The current study was conducted on patients with type 2 diabetes mellitus in Amir-al-Momenin hospital, Arak city, Iran, from September 2020, to May 2021. Patients aged 30 to 80 years and HbA1c ≤ 9% regardless of any background anti-diabetic therapy were eligible for inclusion. The dose of the background glucose-lowering drug was required to be unchanged at least 12 weeks before randomization. Exclusion criteria were: history of myocardial infarction or congestive heart failure less than three months before the study, hematuria, presence of urinary foley catheter, active urinary tract infection, and any renal diseases resulting in albuminuria at the time of inclusion.

Intervention

Patients were divided into two groups. One group received Empagliflozin 10 mg once daily, and the other group received Linagliptin 5 mg once daily. Both medications were added to the patients’ previous anti-glycemic agents, and patients in both groups received these medications for 12 weeks. The dosage of medications was determined based on the recommendations for the treatment of patients with DM [28, 29].

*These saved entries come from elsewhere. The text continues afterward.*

/-- Settles O8: the control byte gives the kind and the address back, and a READ's payload is filler. -/
theorem decodeOfEncodeIsTheInstruction : Obligations.DecodeOfEncodeIsTheInstruction := by
  intro rule a i
  cases i with
  | read r n =>
    have hp : ∀ x ∈ List.replicate n Config.filler, x = Config.filler := fun _ => List.eq_of_mem_replicate
    calc decodeFrame rule (encode a (.read r n))
        = .ok ⟨addrOf (ctrl a Config.rwRead), .read r (List.replicate n Config.filler).length⟩ :=
          decodeFrame_read_filler rule r (kindOf_ctrl_read a) hp
      _ = .ok ⟨a, .read r n⟩ := by rw [addrOf_ctrl, List.length_replicate]
  | write r d =>
    calc decodeFrame rule (encode a (.write r d))
        = .ok ⟨addrOf (ctrl a Config.rwWrite), .write r d⟩ := decodeFrame_write rule r (kindOf_ctrl_write a) d
      _ = .ok ⟨a, .write r d⟩ := by rw [addrOf_ctrl]

/-- Settles O9: the control byte is that of its own fields, and a READ's payload is as many fillers as it counts. -/
theorem encodeOfDecodeIsTheFrame : Obligations.EncodeOfDecodeIsTheFrame :=
  fun _ _ h => encode_of_decodeFrame h

/-- Settles O10: the rejections of the decoder, and the one filler rule that accepts any payload. -/
theorem decoderRejectsByName : Obligations.DecoderRejectsByName := by
  refine ⟨fun rule _ h => decodeFrame_short rule h,
    fun rule _ r p h => decodeFrame_otherFamily rule r (kindOf_eq_none h) p, fun a r p hp => ⟨?_, ?_⟩⟩
  · exact decodeFrame_read_not_filler r (kindOf_ctrl_read a) hp
  · have foreign := decodeFrame_read_foreignTrace r (kindOf_ctrl_read a) p
    rwa [addrOf_ctrl] at foreign

/-- Settles O11: the accepted sequences are frames written out, a table word among them with its zero register
address, and `0x50` lies outside the family. -/
theorem sampleWordsDecode : Obligations.SampleWordsDecode :=
  ⟨decodeOfEncodeIsTheInstruction .codecOutput 2#3 (.read 0x09#8 1),
    decodeOfEncodeIsTheInstruction .codecOutput 2#3 (.write 0x00#8 [0xFF#8]),
    decodeOfEncodeIsTheInstruction .codecOutput 6#3 (.read 0x10#8 0),
    decodeOfEncodeIsTheInstruction .codecOutput 0#3 (.write 0x41#8 [0x41#8, 0x40#8]), rfl, rfl, rfl⟩

/-! ### The inputs of the control byte -/

/-- R132: no two of the three operands of the formula share a bit. -/
theorem ctrl_operands_disjoint (a : HwAddr) (rw : BitVec 1) :
    (0b0100 <<< 4) &&& (a.toNat <<< 1) = 0 ∧ (0b0100 <<< 4) &&& rw.toNat = 0 ∧ (a.toNat <<< 1) &&& rw.toNat = 0 := by
  revert a rw; decide

/-- R132: the fields of the control byte give its inputs back. -/
theorem ctrl_injective {a b : HwAddr} {v w : BitVec 1} (h : ctrl a v = ctrl b w) : a = b ∧ v = w := by
  constructor
  · rw [← addrOf_ctrl a v, h, addrOf_ctrl]
  · rw [← ctrl_bit_zero a v, h, ctrl_bit_zero]

/-- Settles O3: a shift by 4, a shift by 1 and one bit overlap nowhere, and equal bytes have equal fields. -/
theorem controlByteRecoversInputs : Obligations.ControlByteRecoversInputs :=
  ⟨ctrl_operands_disjoint, fun _ _ _ _ => ctrl_injective⟩

end Sys2Proof.Machine
end

section
/-! The frame of an operation: what its walk leaves as it was. -/

namespace Sys2Proof.Machine

/-- An append is seen only where the appended elements stand. -/
theorem getElem?_append_outside {α : Type} (l f : List α) {j : Nat} (h : j < l.length ∨ l.length + f.length ≤ j) :
    (l ++ f)[j]? = l[j]? := by
  obtain h | h := h
  · exact List.getElem?_append_left h
  · rw [List.getElem?_eq_none (by simpa using h), List.getElem?_eq_none (by omega)]

/-- Everything an instruction can do when it completes (R176, R180). -/
theorem exec_next {i : Instr} {s s' : State} (h : exec i s = .next s') :
    (s.phase = .encode ∧ s' = appendFrame (encode s.cfg.hardwareAddress i) s) ∨
      (s.phase = .decode ∧ ∃ result, s' = appendResult result s) := by
  rw [exec_eq_operate] at h
  exact (operate_next h).imp id (.imp id fun ⟨_, _, hs⟩ => ⟨_, hs⟩)

/-- Settles O16: `appendFrame` appends to `OUT` and `WIN` the frame of the operation's length and its window, and
`appendResult` appends to `RES`; either writes no other field but `OFF` in the first case and `K` in both. -/
theorem operationChangesOnlyItsWalk : Obligations.OperationChangesOnlyItsWalk := by
  intro i s s' h
  have hlen : (encode s.cfg.hardwareAddress i).length = 2 + i.payloadLength := encode_length _ i
  obtain ⟨hp, rfl⟩ | ⟨hp, result, rfl⟩ := exec_next h
  · refine ⟨rfl, rfl, rfl, rfl, rfl, rfl, rfl, rfl, rfl, rfl, rfl, rfl, rfl,
      fun _ => ⟨rfl, ?off, ?out, ?win, fun j hj => ?bytes, fun j hj => ?windows⟩, fun hd => by simp [hp] at hd⟩
    case off => rw [appendFrame_off, hlen]
    case out => rw [appendFrame_out, List.length_append, hlen]
    case win => exact List.length_append
    case bytes => exact getElem?_append_outside _ _ (by rwa [hlen])
    case windows => exact List.getElem?_append_left hj
  · exact ⟨rfl, rfl, rfl, rfl, rfl, rfl, rfl, rfl, rfl, rfl, rfl, rfl, rfl, fun he => by simp [hp] at he,
      fun _ => ⟨rfl, rfl, rfl, List.length_append, fun j hj => List.getElem?_append_left hj⟩⟩

end Sys2Proof.Machine
end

Primary and secondary outcomes

In our study, primary outcomes were changes in albuminuria and eGFR, and secondary outcomes were changes in HbA1c and FBS after 12 weeks of treatment. The subjects were required to fast for 8 to 10 h before collecting the blood samples to evaluate FBS, creatinin for calculation of GFR, and HbA1C. Also, we used a spot morning urine sample for evaluation of albuminuria. The following formula was used for the calculation of GFR based on the creatinine levels. The calculated value was multiplied by 0.85 if the patient was female.:

$$GFR\, = \,(140\, - \,age)*Weight\,(kg)/Cr\,(mg/dl)*72$$

Blinding and randomization

For the purpose of blinding, drugs were removed from their original packages and were re-packed in look-alike packages, and neither the patients nor the instructors were informed about the contents of the packages. Patients were randomized 1:1 in a block size of 6 to receive either Empagliflozin 10 mg once daily or Linagliptin 5 mg once daily, and treatment allocation was performed by a random sequence generated by a computer. However, no allocation concealment was done.

Statistical Analysis

We calculated the mean and standard deviation (SD) for continuous variables. We used Kolmogorov–Smirnov (KS) test to evaluate the distribution of values of each variable. We used non-parametric tests, including the Mann–Whitney U test and Wilcoxon signed ranks test, to compare the FBS, HbA1C, and albuminuria between groups as they were not distributed normally (P < 0.05). For other variables, we used parametric tests, such as the T-test, as they were distributed normally (P > 0.05). We used univariate analysis of variances to assess the effects of confounders. We calculated Cohen’s D to evaluate the effects of medications where we find significant differences in the changes of variables between groups. We considered P ≤ 0.05 as statistically significant. We used IBM™SPSS® statistics software for windows version 24 for statistical analysis of the data.

Results

In total, 73 patients were assessed for the eligibility criteria, and 12 individuals were excluded as they did not meet the eligibility criteria, and one declined to participate in the study. Therefore, 60 patients were randomized into two intervention groups (Fig. 1). In both groups, nine patients were male, and 21 were female. The basic characteristics of participants are shown in Table 1. Patients who received Empagliflozin had significantly higher body mass index (BMI) than those in the Linagliptin roup (P = 0.049), but there were no other differences between groups regarding the basic characteristics, including age and gender (P > 0.05).

Fig. 1
figure 1

Flow diagram of participants enrollment

Table 1 Basic characteristics of participants

Clinical characteristics of participants are shown in Table 2. Before the intervention, FBS, HbA1C, and albuminuria values were significantly higher in the Empagliflozin group than those in the Linagliptin group (P < 0.05). After the intervention, no significant differences were seen between groups regarding the outcomes (P > 0.05).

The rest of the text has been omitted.